Now the poolroom was suddenly silent. Leo Durocher who had been poised behind his cue stick and was bent low just froze in that position for a second. Nobody moved. Then Sinatra moved away from the stool and walked with that slow, arrogant swagger of his toward Ellison, the hard tap of Sinatra's shoes the only sound in the room. Then, looking down at Ellison with a slightly raised eyebrow and a tricky little smile, Sinatra asked: "You expecting a storm?"

Harlan Ellison moved a step to the side. "Look, is there any reason why you're talking to me?"

"I don't like the way you're dressed," Sinatra said.

"Hate to shake you up," Ellison said, "but I dress to suit myself."

Now there was some rumbling in the room, and somebody said, "Com'on, Harlan, let's get out of here," and Leo Durocher made his pool shot and said, "Yeah, com'on."

But Ellison stood his ground.

Sinatra said, "What do you do?"

"I'm a plumber," Ellison said.

"No, no, he's not," another young man quickly yelled from across the table. "He wrote _The Oscar._"

"Oh, yeah," Sinatra said, "well I've seen it, and it's a piece of crap."

"That's strange," Ellison said, "because they haven't even released it yet."

"Well, I've seen it," Sinatra repeated, "and it's a piece of crap."

Now Brad Dexter, very anxious, very big opposite the small figure of Ellison, said, "Com'on, kid, I don't want you in this room."

"Hey," Sinatra interrupted Dexter, "can't you see I'm talking to this guy?"

Dexter was confused. Then his whole attitude changed, and his voice went soft and he said to Ellison, almost with a plea, "Why do you persist in tormenting me?"

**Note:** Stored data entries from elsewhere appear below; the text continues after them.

/-- Everything of a load but the lanes: engines, cores, tiles, generators, tally units, banks, router slots and segments (R202, R214, R243,
R296). The Badger's owner writes take effect with the load (log 133). -/
def State.loadUnits (s : State) (c : Nat) (l : Launch) (v : Coeffs) : State :=
  let w := l.sched
  let s := s.wakeFor l v.blocks
  let s := w.banks.foldl (fun s b => match s.stookOf l b.1 with
    | some k => s.giveBank c (bankIx k b.2)
    | none => s) s
  let s := s.bookSlots c l
  let s := w.cribs.foldl (fun s x => match s.stookOf l x.1 with
    | some k => s.store (cribAt k x.2.1) x.2.2 false
    | none => s) s
  let s := (l.placed v.blocks).foldl (fun s idx => match s.engineAt l idx with
    | some e => (s.loadEngine c l v e idx).loadLadder l v e idx
    | none => s) s
  let s := w.uses.foldl (fun s u => match s.stookAt l u.1 u.2.1 u.2.2 with
    | some k => (s.each (List.range 4) fun s core => s.loadCore c w u.1 u.2.1 u.2.2 k core).loadTile k
    | none => s) s
  let s := w.gens.foldl (fun s d => s.loadGen c l d) s
  let s := (l.acres v.blocks).foldl (fun s a => s.loadAcre c l a.1 a.2.1 a.2.2) s
  ((((s.mapGran c l).mapGddr c l).countGran).countRes []).emptyTiles c l

/-- A hand-off on its way to a chain unit, or held while the unit is full (R233, R234): the logical cycle from which the unit may receive
it, and the unit that hands it off. -/
def State.offer (s : State) (k addr : Nat) (due : Int) (source : Option (Nat × Nat × Nat) := none) : State :=
  s.setStook k { s.stook k with offered := (s.stook k).offered ++ [{ addr := addr, arrived := due, source := source }] }

/-- The lanes of a load written from the initial spins, and the first chain entries of the schedule image handed off (R232, R233). -/
def State.loadLanes (s : State) (l : Launch) (v : Coeffs) : State :=
  let s := l.sched.chains.foldl (fun s x => match s.stookOf l x.1 with
    | some k => s.offer k x.2 (l.tau * 1024)
    | none => s) s
  (l.placed v.blocks).foldl (fun s idx => match s.engineAt l idx with
    | some e => s.each (List.range 4) fun s k => s.loadLane l v e idx k
    | none => s) s

/-- Energy of a replica summed over a launch's engines on this module, from a lane register (R147). -/
def State.replicaSum (s : State) (l : Launch) (blocks : Nat) (f : Fld) (r : Nat) : Int :=
  ((l.placed blocks).map fun idx => if idx / blocks = r / 4 then (match s.engineAt l idx with
    | some e => s.sfld f (4 * e + r % 4)
    | none => 0) else 0).sum

/-- Replicas of a launch (R141). A launch with reduction ticks has at most 256 (R143). -/
def Launch.replicas (l : Launch) : Nat := 4 * l.copies

/-! ## The areas of a launch in GDDR 7 -/

/-- The physical segment of a launch's logical GDDR 7 segment, home or mirror: `256 * die + segment` (R330). -/
def State.gddrSegOf (s : State) (c g seg mirror : Nat) : Option Nat :=
  (List.range 2048).find? fun i => s.fld F.gddSegOwner i == 1 && s.fld F.gddSegCtx i == c && s.fld F.gddSegField i == g &&
    s.fld F.gddSegLseg i == seg && s.fld F.gddSegMirror i == mirror

/-- Flat address of a GDDR 7 byte of a launch, in the home or the mirror copy. -/
def State.gddrByte (s : State) (c : Nat) (l : Launch) (addr mirror : Nat) : Option Nat :=
  let a := addr % 2 ^ 35
  (s.gddrSegOf c (l.first + addr / 2 ^ 35) (a / gddrSegBytes) mirror).map fun i =>
    gddrAt (i / 256) (i % 256 * gddrSegBytes + a % gddrSegBytes)

/-- Bytes put into a launch's GDDR 7 from an address, in the home and the mirror copy; bytes that no segment maps are left out. -/
def State.gddrPut (s : State) (c : Nat) (l : Launch) (addr : Nat) (data : List Byte) : State :=
  (List.range data.length).foldl (fun s k =>
    let put := fun (s : State) (mirror : Nat) => match s.gddrByte c l (addr + k) mirror with
      | some a => s.wrN a ((data.drop k).take 1)
      | none => s
    put (put s 0) 1) s

/-! ## Releasing units -/

/-- A unit of a stook as the leave ledger names it: 16 × logical stook + unit (R453). -/
def State.unitOf (s : State) (k unit : Nat) : Nat :=
  (if k % 17 = 16 then ((s.acre (k / 17)).retired.head?).getD 16 else k % 17) * 16 + unit

/-- HELD and QUEUE of an acre follow its ledger and queue (R466). -/
def State.countLeave (s : State) (a : Nat) : State :=
  (s.setFld F.pwrAcreStateHeld a (min (((s.acre a).grants.map (·.lu)).sum) 4095)).setFld F.pwrAcreStateQueue a (s.acre a).queue.length

/-- The open grants of a unit leave the ledger (R452). -/
def State.dropGrants (s : State) (a unit : Nat) : State :=
  (s.setAcre a { s.acre a with grants := (s.acre a).grants.filter fun (g : Grant) => !(g.unit == unit && g.ends.isNone) }).countLeave a

/-- The units of a launch given back: engines, cores, generators, tally units, banks and router slots. Owner writes of the Badger free the
banks (R214, R216, R435; DEDUCED). -/
def State.releaseUnits (s : State) (c : Nat) : State :=
  let owned := (List.range (2176 * 16)).filter fun i => s.ownerWord (i / 16) (i % 16) == 0x4000 + c
  let mine := s.enginesOf c
  let s := s.each mine fun s e =>
    ((((s.setEngine e { s.engine e with ctx := none, queue := [], heldRecs := [], items := [], overlay := [] }).setFld F.shfCtrlRun e 0).setFld
      F.shfStatusLaneRun e 0).setFld F.shfStatusMoveBusy e 0).each (List.range 4) fun s k => s.setLane (4 * e + k) { s.lane (4 * e + k) with active := none, incoming := none, moveRows := [] }
  let s := s.each mine fun s e => s.dropGrants (e / 136 % 64) (s.unitOf (e / 8) (e % 8))
  let s := s.each (s.coresOf c) fun s k =>
    (s.setCore k { s.core k with ctx := none, wait := .none, stream := none }).setFld F.stkCoreStatusState k
      (if s.fld F.stkCoreStatusState k = 3 then 3 else 0)
  let s := s.each (s.gensOf c) fun s k => (s.setGen k { s.gen k with ctx := none, decl := none }).setFld F.hrwGenCtrlEn k 0
  let s := s.each (s.acresOf c) fun s a => s.setAcre a { s.acre a with ctx := none, stats := [], parts := [], sample := [], added := 0, sampled := [] }
  (s.dropSlots c).each owned fun s i => (s.handBank i (0x4000 + c) 0).2

/-- What a launch gives back when it ends or leaves its engines: its units and its segments (R326, R330). -/
def State.release (s : State) (c : Nat) : State :=
  let s := s.releaseUnits c
  let s := s.each (List.range 2048) fun s k => if s.flag F.grnSegValid k && s.fld F.grnSegCtx k == c then s.setReg .grnSeg k 0 else s
  let s := s.each (List.range 2048) fun s k => if s.fld F.gddSegOwner k == 1 && s.fld F.gddSegCtx k == c then s.setReg .gddSeg k 0 else s
  (s.countGran.countRes [c]).acted c

end Sys2Proof.Machine
end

The whole scene was becoming ridiculous, and it seemed that Sinatra was only half-serious, perhaps just reacting out of sheer boredom or inner despair; at any rate, after a few more exchanges Harlan Ellison left the room. By this time the word had gotten out to those on the dance floor about the Sinatra-Ellison exchange, and somebody went to look for the manager of the club. But somebody else said that the manager had already heard about it -- and had quickly gone out the door, hopped in his car and drove home. So the assistant manager went into the poolroom. 

"I don't want anybody in here without coats and ties," Sinatra snapped. 

The assistant manager nodded, and walked back to his office.

*--Gay Talese, "Frank Sinatra Has a Cold", Esquire Magazine (1966)
*


----------



## Tempest (Aug 16, 2012)

Sinatra always was a low-life piece of garbage, wasn't he?


----------



## MarkY (Mar 24, 2005)

Tempest said:


> Sinatra always was a low-life piece of garbage, wasn't he?


Yes he was. A real a$$hole.


----------



## Jovan (Mar 7, 2006)

Don't be so quick to make Sinatra out to be the only bad guy. Harlan Ellison is perhaps one of the most self-absorbed jerk authors of the last century. Don't believe me? Just ask anyone who had to work with him on making the screenplay of one of the best episodes of Star Trek actually usable. When he won an award for it, he shook it in the faces of the producers who had come to support him at the ceremony. That's just one example.


----------



## VaBeach (Oct 14, 2013)

The first question that comes to me is - is Sinatra's rant as described any worse than those tantrums demonstrated by today's so called stars (most are flashes in the pan)? Impetuous by any other name is...well you get the idea. But does it matter by whom?


----------



## WouldaShoulda (Aug 5, 2009)

A stranger walks into a pool hall.

The new guy gets his chops busted by a regular.

Slice of life.


----------



## efdll (Sep 11, 2008)

Sinatra was a despot. Had he been born in another time and place but acquired the same status -- America's highest class, as Gore Vidal pointed out, a celebrity -- he might have been torturing and beheading. As it was, he was only obnoxious. He did have strict ideas about dress code and he enforced them, just as he enforced everything else because he could. One must concede, however, that he had a point about the footwear. Sure, everybody has a right to wear whatever, but no, the boots were not proper, they were an affectation. From what I read in these fora I suspect many members, if endowed with Sinatra's power, would be just as despotic about flip-flops, baseball caps, etc. It's a temptation to wield power that will never come my way, but who knows if I too could be a tyrant.
S.O.B. sure could sing, though.


----------



## Snow Hill Pond (Aug 10, 2011)

efdll said:


> It's a temptation to wield power that will never come my way, but who knows if I too could be a tyrant.


Was it Lincoln who said, "Any man can withstand hardship, but if you want to see a man's true character, give him power."


----------